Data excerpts
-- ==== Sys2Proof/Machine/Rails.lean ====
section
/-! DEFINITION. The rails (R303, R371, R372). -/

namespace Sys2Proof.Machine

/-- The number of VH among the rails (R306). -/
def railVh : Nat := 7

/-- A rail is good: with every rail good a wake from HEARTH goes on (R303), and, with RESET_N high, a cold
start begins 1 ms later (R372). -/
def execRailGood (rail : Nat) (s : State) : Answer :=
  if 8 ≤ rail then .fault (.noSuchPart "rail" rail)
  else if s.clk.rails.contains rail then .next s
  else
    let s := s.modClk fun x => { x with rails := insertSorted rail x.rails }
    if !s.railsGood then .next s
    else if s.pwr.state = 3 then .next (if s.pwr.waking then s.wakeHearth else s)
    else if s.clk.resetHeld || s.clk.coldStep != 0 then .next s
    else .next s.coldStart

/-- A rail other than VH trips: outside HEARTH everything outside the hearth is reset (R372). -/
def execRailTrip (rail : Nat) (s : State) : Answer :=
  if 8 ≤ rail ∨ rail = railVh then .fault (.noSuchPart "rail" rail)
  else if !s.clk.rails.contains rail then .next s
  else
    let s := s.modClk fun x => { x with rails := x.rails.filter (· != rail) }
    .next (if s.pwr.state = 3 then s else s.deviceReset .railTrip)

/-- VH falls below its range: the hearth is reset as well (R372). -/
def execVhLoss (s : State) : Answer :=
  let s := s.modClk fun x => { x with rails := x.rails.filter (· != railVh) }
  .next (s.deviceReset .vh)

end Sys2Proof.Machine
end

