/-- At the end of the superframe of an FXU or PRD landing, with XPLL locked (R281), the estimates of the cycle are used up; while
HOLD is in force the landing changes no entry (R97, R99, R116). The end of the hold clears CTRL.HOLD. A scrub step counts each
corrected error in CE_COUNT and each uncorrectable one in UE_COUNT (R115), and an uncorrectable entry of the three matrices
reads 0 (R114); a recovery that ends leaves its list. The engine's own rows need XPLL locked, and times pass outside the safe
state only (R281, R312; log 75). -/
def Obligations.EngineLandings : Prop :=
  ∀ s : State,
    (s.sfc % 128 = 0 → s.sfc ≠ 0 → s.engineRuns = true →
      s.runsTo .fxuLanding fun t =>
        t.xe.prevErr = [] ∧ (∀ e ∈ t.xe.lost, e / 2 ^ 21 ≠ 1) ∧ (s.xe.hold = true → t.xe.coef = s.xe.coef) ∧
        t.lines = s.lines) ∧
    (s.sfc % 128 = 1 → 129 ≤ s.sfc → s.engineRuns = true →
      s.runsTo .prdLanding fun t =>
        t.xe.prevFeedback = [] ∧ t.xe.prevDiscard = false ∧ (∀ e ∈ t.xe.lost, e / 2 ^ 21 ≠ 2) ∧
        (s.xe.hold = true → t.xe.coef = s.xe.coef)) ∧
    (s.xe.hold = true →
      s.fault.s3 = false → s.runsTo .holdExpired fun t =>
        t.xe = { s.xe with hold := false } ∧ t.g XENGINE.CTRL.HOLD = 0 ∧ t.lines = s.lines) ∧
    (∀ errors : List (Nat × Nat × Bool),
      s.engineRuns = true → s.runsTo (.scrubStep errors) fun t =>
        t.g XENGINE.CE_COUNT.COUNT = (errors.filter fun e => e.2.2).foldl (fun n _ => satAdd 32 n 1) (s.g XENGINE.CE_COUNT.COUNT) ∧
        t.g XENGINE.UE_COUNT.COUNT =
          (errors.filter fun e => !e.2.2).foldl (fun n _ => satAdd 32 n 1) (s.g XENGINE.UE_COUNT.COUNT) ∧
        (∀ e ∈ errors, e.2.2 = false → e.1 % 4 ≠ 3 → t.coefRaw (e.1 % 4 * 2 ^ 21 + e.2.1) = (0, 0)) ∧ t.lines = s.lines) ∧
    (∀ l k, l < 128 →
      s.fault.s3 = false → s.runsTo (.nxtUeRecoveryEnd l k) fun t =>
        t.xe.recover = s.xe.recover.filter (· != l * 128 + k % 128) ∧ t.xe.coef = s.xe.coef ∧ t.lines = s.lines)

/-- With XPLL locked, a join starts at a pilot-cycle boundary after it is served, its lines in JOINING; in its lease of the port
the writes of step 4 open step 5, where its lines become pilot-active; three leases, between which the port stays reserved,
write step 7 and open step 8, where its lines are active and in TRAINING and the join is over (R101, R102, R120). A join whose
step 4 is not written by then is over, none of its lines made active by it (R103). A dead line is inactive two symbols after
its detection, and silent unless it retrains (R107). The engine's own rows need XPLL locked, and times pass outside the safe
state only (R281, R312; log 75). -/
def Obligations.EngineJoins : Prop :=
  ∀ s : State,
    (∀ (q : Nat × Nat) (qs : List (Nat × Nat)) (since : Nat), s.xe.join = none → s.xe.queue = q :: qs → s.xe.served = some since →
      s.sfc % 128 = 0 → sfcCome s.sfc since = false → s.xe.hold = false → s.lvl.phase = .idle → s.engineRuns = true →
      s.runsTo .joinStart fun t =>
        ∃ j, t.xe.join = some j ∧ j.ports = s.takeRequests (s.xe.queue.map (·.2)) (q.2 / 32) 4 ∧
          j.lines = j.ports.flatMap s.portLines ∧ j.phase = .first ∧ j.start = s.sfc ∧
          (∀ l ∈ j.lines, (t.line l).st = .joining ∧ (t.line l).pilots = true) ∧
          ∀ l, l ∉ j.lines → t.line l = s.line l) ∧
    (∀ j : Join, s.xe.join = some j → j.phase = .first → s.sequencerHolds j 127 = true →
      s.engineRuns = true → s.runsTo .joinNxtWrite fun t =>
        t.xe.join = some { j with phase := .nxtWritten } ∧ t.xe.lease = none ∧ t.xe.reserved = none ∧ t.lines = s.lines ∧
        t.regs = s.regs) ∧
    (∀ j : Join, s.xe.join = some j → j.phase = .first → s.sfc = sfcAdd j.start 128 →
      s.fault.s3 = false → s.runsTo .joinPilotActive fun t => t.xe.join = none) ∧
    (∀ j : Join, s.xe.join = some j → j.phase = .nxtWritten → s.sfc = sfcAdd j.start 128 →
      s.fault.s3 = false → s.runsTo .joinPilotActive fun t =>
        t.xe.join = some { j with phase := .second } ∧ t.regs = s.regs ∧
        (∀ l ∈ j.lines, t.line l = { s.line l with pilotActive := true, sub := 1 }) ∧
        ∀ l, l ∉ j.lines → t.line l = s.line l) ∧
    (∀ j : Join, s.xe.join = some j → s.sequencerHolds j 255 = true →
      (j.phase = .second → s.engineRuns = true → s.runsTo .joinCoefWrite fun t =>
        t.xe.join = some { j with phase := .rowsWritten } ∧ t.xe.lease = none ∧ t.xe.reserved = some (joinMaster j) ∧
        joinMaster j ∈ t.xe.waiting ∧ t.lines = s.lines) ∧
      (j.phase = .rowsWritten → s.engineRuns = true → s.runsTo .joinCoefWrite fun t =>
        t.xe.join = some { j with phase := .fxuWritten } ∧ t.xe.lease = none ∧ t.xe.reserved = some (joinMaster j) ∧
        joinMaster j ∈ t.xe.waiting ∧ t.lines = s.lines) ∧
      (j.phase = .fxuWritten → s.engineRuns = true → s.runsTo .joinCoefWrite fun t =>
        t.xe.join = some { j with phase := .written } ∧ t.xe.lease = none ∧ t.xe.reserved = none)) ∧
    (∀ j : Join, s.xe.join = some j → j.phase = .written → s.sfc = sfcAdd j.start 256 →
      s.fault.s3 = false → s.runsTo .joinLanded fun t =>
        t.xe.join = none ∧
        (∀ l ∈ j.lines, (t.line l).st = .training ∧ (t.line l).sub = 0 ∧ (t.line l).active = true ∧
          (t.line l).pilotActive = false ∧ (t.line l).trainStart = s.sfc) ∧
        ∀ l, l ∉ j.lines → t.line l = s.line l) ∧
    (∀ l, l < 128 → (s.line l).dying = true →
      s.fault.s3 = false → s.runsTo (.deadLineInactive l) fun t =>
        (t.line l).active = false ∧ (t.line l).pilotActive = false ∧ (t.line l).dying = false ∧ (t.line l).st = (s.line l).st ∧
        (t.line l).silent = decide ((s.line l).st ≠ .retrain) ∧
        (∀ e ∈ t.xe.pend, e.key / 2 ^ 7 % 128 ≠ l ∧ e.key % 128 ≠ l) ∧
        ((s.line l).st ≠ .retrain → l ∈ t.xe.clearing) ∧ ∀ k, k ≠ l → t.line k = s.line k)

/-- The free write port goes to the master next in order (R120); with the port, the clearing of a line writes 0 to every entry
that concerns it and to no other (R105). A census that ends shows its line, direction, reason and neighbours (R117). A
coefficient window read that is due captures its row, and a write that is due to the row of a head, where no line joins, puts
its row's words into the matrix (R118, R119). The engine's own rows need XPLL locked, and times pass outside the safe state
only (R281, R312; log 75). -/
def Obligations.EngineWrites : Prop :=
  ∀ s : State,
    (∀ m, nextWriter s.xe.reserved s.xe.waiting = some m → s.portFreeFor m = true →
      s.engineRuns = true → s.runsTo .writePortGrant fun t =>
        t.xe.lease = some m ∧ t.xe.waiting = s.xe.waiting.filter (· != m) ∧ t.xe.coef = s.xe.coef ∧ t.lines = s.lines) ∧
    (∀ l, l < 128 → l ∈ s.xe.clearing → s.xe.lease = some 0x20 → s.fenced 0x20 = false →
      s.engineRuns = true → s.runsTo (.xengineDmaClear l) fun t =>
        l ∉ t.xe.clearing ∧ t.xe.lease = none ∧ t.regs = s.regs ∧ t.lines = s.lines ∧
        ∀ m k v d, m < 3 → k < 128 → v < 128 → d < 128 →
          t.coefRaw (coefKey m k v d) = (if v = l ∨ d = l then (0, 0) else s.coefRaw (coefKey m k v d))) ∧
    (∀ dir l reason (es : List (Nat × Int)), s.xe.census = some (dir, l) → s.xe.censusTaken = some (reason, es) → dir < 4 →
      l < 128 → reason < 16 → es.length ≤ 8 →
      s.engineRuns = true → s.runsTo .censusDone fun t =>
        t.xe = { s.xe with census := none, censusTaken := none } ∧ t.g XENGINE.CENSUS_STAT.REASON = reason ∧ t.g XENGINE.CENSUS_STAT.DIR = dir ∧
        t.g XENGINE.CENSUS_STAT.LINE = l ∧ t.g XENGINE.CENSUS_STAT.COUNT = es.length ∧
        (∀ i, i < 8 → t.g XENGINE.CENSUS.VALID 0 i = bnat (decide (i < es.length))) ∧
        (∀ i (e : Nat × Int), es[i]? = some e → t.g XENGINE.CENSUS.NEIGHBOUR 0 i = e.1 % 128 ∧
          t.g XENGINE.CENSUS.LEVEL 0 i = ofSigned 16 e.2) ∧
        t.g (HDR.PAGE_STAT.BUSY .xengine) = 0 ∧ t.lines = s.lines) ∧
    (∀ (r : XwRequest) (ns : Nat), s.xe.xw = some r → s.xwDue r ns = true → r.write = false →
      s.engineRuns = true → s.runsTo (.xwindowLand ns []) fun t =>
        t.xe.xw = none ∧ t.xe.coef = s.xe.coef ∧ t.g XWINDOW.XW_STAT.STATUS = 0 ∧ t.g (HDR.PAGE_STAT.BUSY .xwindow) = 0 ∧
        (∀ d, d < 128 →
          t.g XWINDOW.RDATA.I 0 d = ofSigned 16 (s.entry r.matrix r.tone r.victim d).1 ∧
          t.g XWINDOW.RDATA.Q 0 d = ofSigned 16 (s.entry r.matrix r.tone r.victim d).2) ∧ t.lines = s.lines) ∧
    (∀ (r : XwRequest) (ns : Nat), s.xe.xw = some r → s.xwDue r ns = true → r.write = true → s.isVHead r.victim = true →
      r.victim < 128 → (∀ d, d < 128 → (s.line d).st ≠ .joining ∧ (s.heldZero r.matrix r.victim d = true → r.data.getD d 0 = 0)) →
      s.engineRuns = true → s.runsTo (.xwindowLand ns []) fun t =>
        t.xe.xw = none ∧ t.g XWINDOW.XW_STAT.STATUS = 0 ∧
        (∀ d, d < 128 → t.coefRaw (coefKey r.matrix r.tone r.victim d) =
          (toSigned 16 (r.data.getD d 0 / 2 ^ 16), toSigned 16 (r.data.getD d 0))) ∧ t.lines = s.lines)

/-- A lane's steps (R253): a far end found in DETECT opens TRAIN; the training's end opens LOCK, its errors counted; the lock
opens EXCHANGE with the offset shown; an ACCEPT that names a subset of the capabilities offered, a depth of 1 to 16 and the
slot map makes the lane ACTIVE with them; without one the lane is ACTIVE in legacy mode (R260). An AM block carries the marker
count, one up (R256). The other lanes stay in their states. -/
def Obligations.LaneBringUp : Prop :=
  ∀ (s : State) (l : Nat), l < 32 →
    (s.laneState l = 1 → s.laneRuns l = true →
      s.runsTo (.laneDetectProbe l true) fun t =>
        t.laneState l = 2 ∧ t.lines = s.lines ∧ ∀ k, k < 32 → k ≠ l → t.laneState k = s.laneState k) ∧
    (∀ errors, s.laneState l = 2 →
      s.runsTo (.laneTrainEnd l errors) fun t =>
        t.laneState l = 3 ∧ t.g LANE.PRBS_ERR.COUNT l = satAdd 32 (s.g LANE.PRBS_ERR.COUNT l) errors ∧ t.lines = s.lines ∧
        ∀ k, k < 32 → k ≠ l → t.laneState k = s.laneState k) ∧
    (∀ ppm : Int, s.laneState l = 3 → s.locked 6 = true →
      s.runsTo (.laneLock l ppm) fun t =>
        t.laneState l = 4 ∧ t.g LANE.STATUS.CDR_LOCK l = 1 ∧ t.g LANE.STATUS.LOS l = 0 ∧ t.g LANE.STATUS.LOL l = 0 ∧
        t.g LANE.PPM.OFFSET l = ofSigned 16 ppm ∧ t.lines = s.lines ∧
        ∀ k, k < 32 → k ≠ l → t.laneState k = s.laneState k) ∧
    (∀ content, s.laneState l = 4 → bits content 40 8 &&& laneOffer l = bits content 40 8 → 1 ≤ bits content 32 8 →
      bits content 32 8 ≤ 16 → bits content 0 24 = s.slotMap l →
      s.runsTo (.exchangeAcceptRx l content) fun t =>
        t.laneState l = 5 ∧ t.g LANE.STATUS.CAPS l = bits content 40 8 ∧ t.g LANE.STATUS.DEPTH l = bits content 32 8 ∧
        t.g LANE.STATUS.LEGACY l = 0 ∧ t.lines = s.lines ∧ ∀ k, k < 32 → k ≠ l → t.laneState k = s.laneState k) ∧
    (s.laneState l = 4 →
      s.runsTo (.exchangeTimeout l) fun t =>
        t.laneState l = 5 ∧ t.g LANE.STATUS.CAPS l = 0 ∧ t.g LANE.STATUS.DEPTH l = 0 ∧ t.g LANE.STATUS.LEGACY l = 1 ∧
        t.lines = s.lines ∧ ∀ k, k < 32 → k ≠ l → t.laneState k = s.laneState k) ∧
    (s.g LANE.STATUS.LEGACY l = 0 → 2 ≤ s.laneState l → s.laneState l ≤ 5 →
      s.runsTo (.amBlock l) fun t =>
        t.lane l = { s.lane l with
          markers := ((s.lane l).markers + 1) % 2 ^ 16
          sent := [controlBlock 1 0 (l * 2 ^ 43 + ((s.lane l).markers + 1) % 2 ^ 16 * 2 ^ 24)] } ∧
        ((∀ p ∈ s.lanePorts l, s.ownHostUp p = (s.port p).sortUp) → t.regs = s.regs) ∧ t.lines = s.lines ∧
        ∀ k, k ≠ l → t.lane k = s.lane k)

• TASK GOAL
Up to and including the line with "else .next s.coldStart", output every line of the records above exactly, starting from the first; output nothing else.

• TASK RESPONSE
-- ==== Sys2Proof/Machine/Rails.lean ====
section
/-! DEFINITION. The rails (R303, R371, R372). -/

namespace Sys2Proof.Machine

/-- The number of VH among the rails (R306). -/
def railVh : Nat := 7

/-- A rail is good: with every rail good a wake from HEARTH goes on (R303), and, with RESET_N high, a cold
start begins 1 ms later (R372). -/
def execRailGood (rail : Nat) (s : State) : Answer :=
  if 8 ≤ rail then .fault (.noSuchPart "rail" rail)
  else if s.clk.rails.contains rail then .next s
  else
    let s := s.modClk fun x => { x with rails := insertSorted rail x.rails }
    if !s.railsGood then .next s
    else if s.pwr.state = 3 then .next (if s.pwr.waking then s.wakeHearth else s)
    else if s.clk.resetHeld || s.clk.coldStep != 0 then .next s
    else .next s.coldStart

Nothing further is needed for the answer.